--- About this task ---
In the entries below, count the lines that include the word "hperm" and reply with the number alone.

Source data:
..............................

-- ==== Sys2Proof/Machine/Init.lean ====
section
/-! DEFINITION. The initialisation commands RESET and INIT1: two entry points with two initial values
(40_init.md R66). -/

namespace Sys2Proof.Machine

/-- RESET: S1 <- 0, S2 <- 0. ERR is not changed (40_init.md R63). -/
def execReset (s : State) : Host.Outcome State Fault Refusal := .next (s.writePair 0 0)

/-- INIT1: S1 <- 1, S2 <- 0. ERR is not changed (40_init.md R65). -/
def execInit1 (s : State) : Host.Outcome State Fault Refusal := .next (s.writePair 1 0)

end Sys2Proof.Machine
end

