/-- Settles O44: a sum does not depend on the order of its terms, but a weighted sum does. -/
theorem orderMattersForTheSecondSum : Obligations.OrderMattersForTheSecondSum := by
  unfold Obligations.OrderMattersForTheSecondSum
  refine ⟨fun B C t u hB hperm ht hu => ?_, fun t u ht hu => ?_⟩
  · have hC : bytesInRange C := fun c hc => hB c (hperm.mem_iff.2 hc)
    obtain ⟨ht1, _⟩ := (stateOfFresh_iff hB t).1 ht
    obtain ⟨hu1, _⟩ := (stateOfFresh_iff hC u).1 hu
    rw [byteSum_eq_sum, hperm.sum_eq, ← byteSum_eq_sum, ← hu1] at ht1
    exact BitVec.eq_of_toNat_eq ht1
  · obtain ⟨ht1, ht2⟩ := (stateOfFresh_iff (by decide) t).1 ht
    obtain ⟨hu1, hu2⟩ := (stateOfFresh_iff (by decide) u).1 hu
    exact ⟨BitVec.eq_of_toNat_eq (ht1.trans (by decide)), BitVec.eq_of_toNat_eq (hu1.trans (by decide)),
      BitVec.eq_of_toNat_eq (ht2.trans (by decide)), BitVec.eq_of_toNat_eq (hu2.trans (by decide))⟩

end Sys2Proof
end

section
/-! PROOF. The rolling update of 42_rolling_update.md: the rule of ROLL (R76), its sums and their reduction (R77 to
R79), the windows it moves between and SLIDE (R80), the one-seed hazard (R83) and its operand corners (R84). -/

namespace Sys2Proof.Machine

open Sys2Proof.Safety

/-! ### The reduction of integers -/

/-- Two sums less than M apart have one residue only where they are equal. -/
theorem reduce_eq_iff_of_near {t u : Int} (h : |t - u| < Config.M) : reduce t = reduce u ↔ t = u := by
  rw [reduce_eq_iff]
  rw [abs_lt] at h
  simp only [Config.M] at *
  omega

/-- A sum that is off by a positive number below M has another residue. -/
theorem reduce_add_ne {d : Int} (hpos : 0 < d) (hlt : d < Config.M) (t : Int) : reduce (t + d) ≠ reduce t := by
  rw [Ne, reduce_eq_iff_of_near (by rwa [add_sub_cancel_left, abs_of_pos hpos])]
  omega

/-- Reduction adds a multiple of M (42_rolling_update.md R78). -/
theorem reduce_eq_add_mul (t : Int) : ∃ c : Int, ((reduce t).toNat : Int) = t + c * Config.M := by
  refine ⟨-(t / Config.M), ?_⟩
  rw [reduce_toNat, Int.emod_def]
  ring

/-- Reducing the value that `w` wraps of n bits bring into range is off by `w` times what one wrap is mod M. -/
theorem reduceWrapped_eq {n : Nat} {t w : Int} (hlo : 0 ≤ t + w * 2 ^ n) (hhi : t + w * 2 ^ n < 2 ^ n) {r : Int}
    (hr : 2 ^ n ≡ r [ZMOD Config.M]) : reduceWrapped n t = reduce (t + r * w) := by
  have hwrap : t % 2 ^ n = t + w * 2 ^ n := by
    rw [← Int.add_mul_emod_self_right t w, Int.emod_eq_of_lt hlo hhi]
  rw [reduceWrapped, hwrap, reduce_eq_iff, mul_comm r]
  exact (hr.mul_left w).add_left t

/-- One wrap of 64 bits is 25 mod M (42_rolling_update.md R79). -/
theorem two_pow_64_modEq : 2 ^ 64 ≡ 25 [ZMOD Config.M] := by decide

/-- One wrap of 32 bits is 5 mod M (42_rolling_update.md R79). -/
theorem two_pow_32_modEq : 2 ^ 32 ≡ 5 [ZMOD Config.M] := by decide

/-! ### ROLL -/

/-- A word with ROLL's opcode and a must-be-zero bit set is Illegal (30_encoding.md R55). -/
theorem isIllegal_roll {cw : Word} (hop : fieldOP cw = 3) (hset : fieldZ0 cw ≠ 0 ∨ fieldZ1 cw ≠ 0) :
    isIllegal cw := by
  cases hd : decode cw with
  | error r => exact isIllegal_of_error hd
  | ok i =>
    obtain ⟨hz0, hz1, _⟩ :
        fieldZ0 cw = 0 ∧ fieldZ1 cw = 0 ∧ i = .roll (fieldBS cw) (fieldBA cw) (fieldBB cw) := by
      simpa [decode_eq_ok_iff, hop] using hd
    omega

/-- What ROLL writes, as exact residues, and that it writes nothing else (42_rolling_update.md R76). -/
theorem exec_roll_emod (bs ev ad : Nat) (s : State) : ∃ t, exec (.roll bs ev ad) s = .next t ∧
    (t.s1.toNat : Int) = rollT1 s.s1 ev ad % Config.M ∧ (t.s2.toNat : Int) = rollT2 s.s1 s.s2 bs ev ad % Config.M ∧
    t.err = s.err ∧ sameChannels s t :=
  ⟨_, exec_roll bs ev ad s, reduce_toNat _, reduce_toNat _, rfl, rfl, rfl, rfl, rfl⟩

/-- The ranges of ROLL's sums from a normalized state (42_rolling_update.md R78). -/
theorem roll_sums_range {s : State} {bs ev ad : Nat} (hn : normalized s)
    (hwf : (Instr.roll bs ev ad).wellFormed = true) :
    (-255 ≤ rollT1 s.s1 ev ad ∧ rollT1 s.s1 ev ad ≤ Config.M + 254) ∧
    (-255 * 2 ^ 32 ≤ rollT2 s.s1 s.s2 bs ev ad ∧ rollT2 s.s1 s.s2 bs ev ad ≤ 2 * Config.M + 253) := by
  obtain ⟨h1, h2⟩ := hn
  obtain ⟨hbs, hev, had⟩ := (wellFormed_roll_iff bs ev ad).1 hwf
  have hprod : bs * ev ≤ (2 ^ 32 - 1) * 255 := Nat.mul_le_mul (by omega) (by omega)
  simp only [rollT2, rollT1, accValue, ← Nat.cast_mul]
  omega

/-- The second sum with the old S1 in place of the first sum is off by AD - EV (42_rolling_update.md R77). -/
theorem rollT2_sub_old (a b : Acc) (bs ev ad : Nat) :
    rollT2 a b bs ev ad - (accValue b + accValue a - (bs : Int) * ev) = (ad : Int) - ev := by
  rw [rollT2, rollT1]
  ring

/-- The reduced first sum serves in the second sum as well as the exact one (42_rolling_update.md R77). -/
theorem reduce_rollT2_reduced (a b : Acc) (bs ev ad : Nat) :
    reduce (rollT2 a b bs ev ad) = reduce (accValue b + accValue (reduce (rollT1 a ev ad)) - (bs : Int) * ev) := by
  have hmod : accValue (reduce (rollT1 a ev ad)) ≡ rollT1 a ev ad [ZMOD Config.M] := by
    rw [accValue, reduce_toNat]
    exact Int.mod_modEq _ _
  exact (reduce_eq_iff _ _).2 ((hmod.symm.add_left _).sub_right _)

/-! ### Operand corners -/

/-- A byte that leaves and enters keeps S1 (42_rolling_update.md R84). -/
theorem exec_roll_same {s : State} (hn : normalized s) (bs x : Nat) : exec (.roll bs x x) s =
    .next (s.writePair s.s1 (reduce (accValue s.s2 + accValue s.s1 - (bs : Int) * x))) := by
  have hsum : rollT1 s.s1 x x = accValue s.s1 := by rw [rollT1, add_sub_cancel_right]
  rw [exec_roll, rollT2, hsum, reduce_accValue hn.1]

/-- A blocksize enters through its residue mod M alone (42_rolling_update.md R84). -/
theorem exec_roll_add_modulus (s : State) (bs ev ad : Nat) :
    exec (.roll (bs + Config.M) ev ad) s = exec (.roll bs ev ad) s := by
  have hsum : rollT2 s.s1 s.s2 (bs + Config.M) ev ad = rollT2 s.s1 s.s2 bs ev ad + -(ev : Int) * Config.M := by
    rw [rollT2, rollT2]
    push_cast
    ring
  rw [exec_roll, exec_roll, hsum, reduce_add_mul]

/-- Evicting a zero byte is absorbing the added byte (42_rolling_update.md R84). -/
theorem exec_roll_evict_zero (s : State) (bs ad : Nat) : exec (.roll bs 0 ad) s = exec (.absorb ad) s := by
  simp [rollT1, rollT2, absorbT1, absorbT2]

/-- A byte is its own residue. -/
theorem byte_mod_M {b : Nat} (hb : byteInRange b = true) : b % Config.M = b :=
  Nat.mod_eq_of_lt (((byteInRange_iff b).1 hb).trans (by decide))

/-- A window of one byte moves to the next (42_rolling_update.md R81). -/
theorem exec_roll_one {s : State} {x y : Nat} (hx : byteInRange x = true) (hy : byteInRange y = true)
    (h1 : s.s1.toNat = x) (h2 : s.s2.toNat = x) :
    ∃ t, exec (.roll 1 x y) s = .next t ∧ t.s1.toNat = y ∧ t.s2.toNat = y := by
  obtain ⟨t, ht, ht1, ht2⟩ := exec_roll_window (c := 0) (e := 0) (w := x) (W := []) (t := s)
    (by simpa [byte_mod_M hx] using h1) (by simpa [byte_mod_M hx] using h2) y
  exact ⟨t, ht, by simpa [byte_mod_M hy] using ht1, by simpa [byte_mod_M hy] using ht2⟩

/-! ### Windows -/

/-- The bytes of the next window are in range. -/
theorem bytesInRange_next {w ad : Nat} {W : List Nat} (hB : bytesInRange (w :: W)) (had : byteInRange ad = true) :
    bytesInRange (W ++ [ad]) :=
  List.forall_mem_append.2 ⟨(List.forall_mem_cons.1 hB).2, List.forall_mem_singleton.2 had⟩

/-- The bytes of a window are bytes of the string. -/
theorem bytesInRange_window {B : List Nat} (hB : bytesInRange B) (i n : Nat) : bytesInRange (window B i n) :=
  fun b hb => hB b (List.mem_of_mem_drop (List.mem_of_mem_take hb))

/-- A window begins with the byte at its position. -/
theorem window_succ_cons {B : List Nat} {i : Nat} (h : i < B.length) (n : Nat) :
    window B i (n + 1) = B.getD i 0 :: window B (i + 1) n := by
  rw [window, List.drop_eq_getElem_cons h, List.take_succ_cons, List.getD_eq_getElem _ _ h, window]

/-- A window ends with the byte before the next position after it. -/
theorem window_succ_concat {B : List Nat} {i n : Nat} (h : i + n < B.length) :
    window B i (n + 1) = window B i n ++ [B.getD (i + n) 0] := by
  have hn : n < (B.drop i).length := by rw [List.length_drop]; omega
  rw [window, window, ← List.take_concat_get' _ _ hn, List.getElem_drop, List.getD_eq_getElem _ _ h]

/-- ROLL moves the state of FRESH of a window to that of the next one, written byte by byte
(42_rolling_update.md R80). -/
theorem exec_roll_stateOfFresh {ev ad : Nat} {W : List Nat} {s : State} (hB : bytesInRange (ev :: W))
    (had : byteInRange ad = true) (h : StateOfFresh s (ev :: W)) :
    ∃ t, exec (.roll (W.length + 1) ev ad) s = .next t ∧ StateOfFresh t (W ++ [ad]) := by
  obtain ⟨h1, h2⟩ := (stateOfFresh_iff hB s).1 h
  obtain ⟨t, ht, ht1, ht2⟩ := exec_roll_window (c := 0) (e := 0) (by rwa [zero_add]) (by rwa [zero_add]) ad
  rw [zero_add] at ht1
  rw [zero_add, zero_add] at ht2
  exact ⟨t, ht, (stateOfFresh_iff (bytesInRange_next hB had) t).2 ⟨ht1, ht2⟩⟩

/-- ROLL keeps the state of FRESH of the empty window, whatever byte passes through it. -/
theorem exec_roll_zero_stateOfFresh {s : State} (h : StateOfFresh s []) (x : Nat) :
    ∃ t, exec (.roll 0 x x) s = .next t ∧ StateOfFresh t [] := by
  obtain ⟨h1, h2⟩ := (stateOfFresh_iff (List.forall_mem_nil _) s).1 h
  have hn : normalized s := ⟨h1 ▸ Nat.mod_lt _ (by decide), h2 ▸ Nat.mod_lt _ (by decide)⟩
  have hsum : accValue s.s2 + accValue s.s1 - ((0 : Nat) : Int) * x = accValue s.s2 := by simp [accValue, h1]
  refine ⟨_, exec_roll_same hn 0 x, (stateOfFresh_iff (List.forall_mem_nil _) _).2 ⟨h1, ?_⟩⟩
  rw [State.writePair_s2, hsum, reduce_accValue hn.2, h2]

/-- ROLL moves the state of FRESH of the window at a position to that of the next position
(42_rolling_update.md R80). -/
theorem exec_roll_position {B : List Nat} (hB : bytesInRange B) {n i : Nat} (hi : i + n < B.length) {t : State}
    (h : StateOfFresh t (window B i n)) : ∃ u, exec (.roll n (B.getD i 0) (B.getD (i + n) 0)) t = .next u ∧
      StateOfFresh u (window B (i + 1) n) := by
  cases n with
  | zero => exact exec_roll_zero_stateOfFresh h _
  | succ n =>
    have hlen : (window B (i + 1) n).length = n := by
      rw [window, List.length_take, List.length_drop]
      omega
    have hbytes := bytesInRange_window hB i (n + 1)
    rw [window_succ_cons (by omega)] at h hbytes
    have hroll := exec_roll_stateOfFresh hbytes (byteInRange_getD hB (i + (n + 1))) h
    rw [hlen] at hroll
    rwa [window_succ_concat (by omega), Nat.add_right_comm i 1 n]

/-! ### SLIDE -/

/-- The digest of FRESH of a byte string, as the closed form of its two sums (43_readout.md R85). -/
def freshDigest (W : List Nat) : Word :=
  BitVec.ofNat 64 (weightedSum W % Config.M * 2 ^ 32 + byteSum W % Config.M)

..............................

--- Answer space ---
3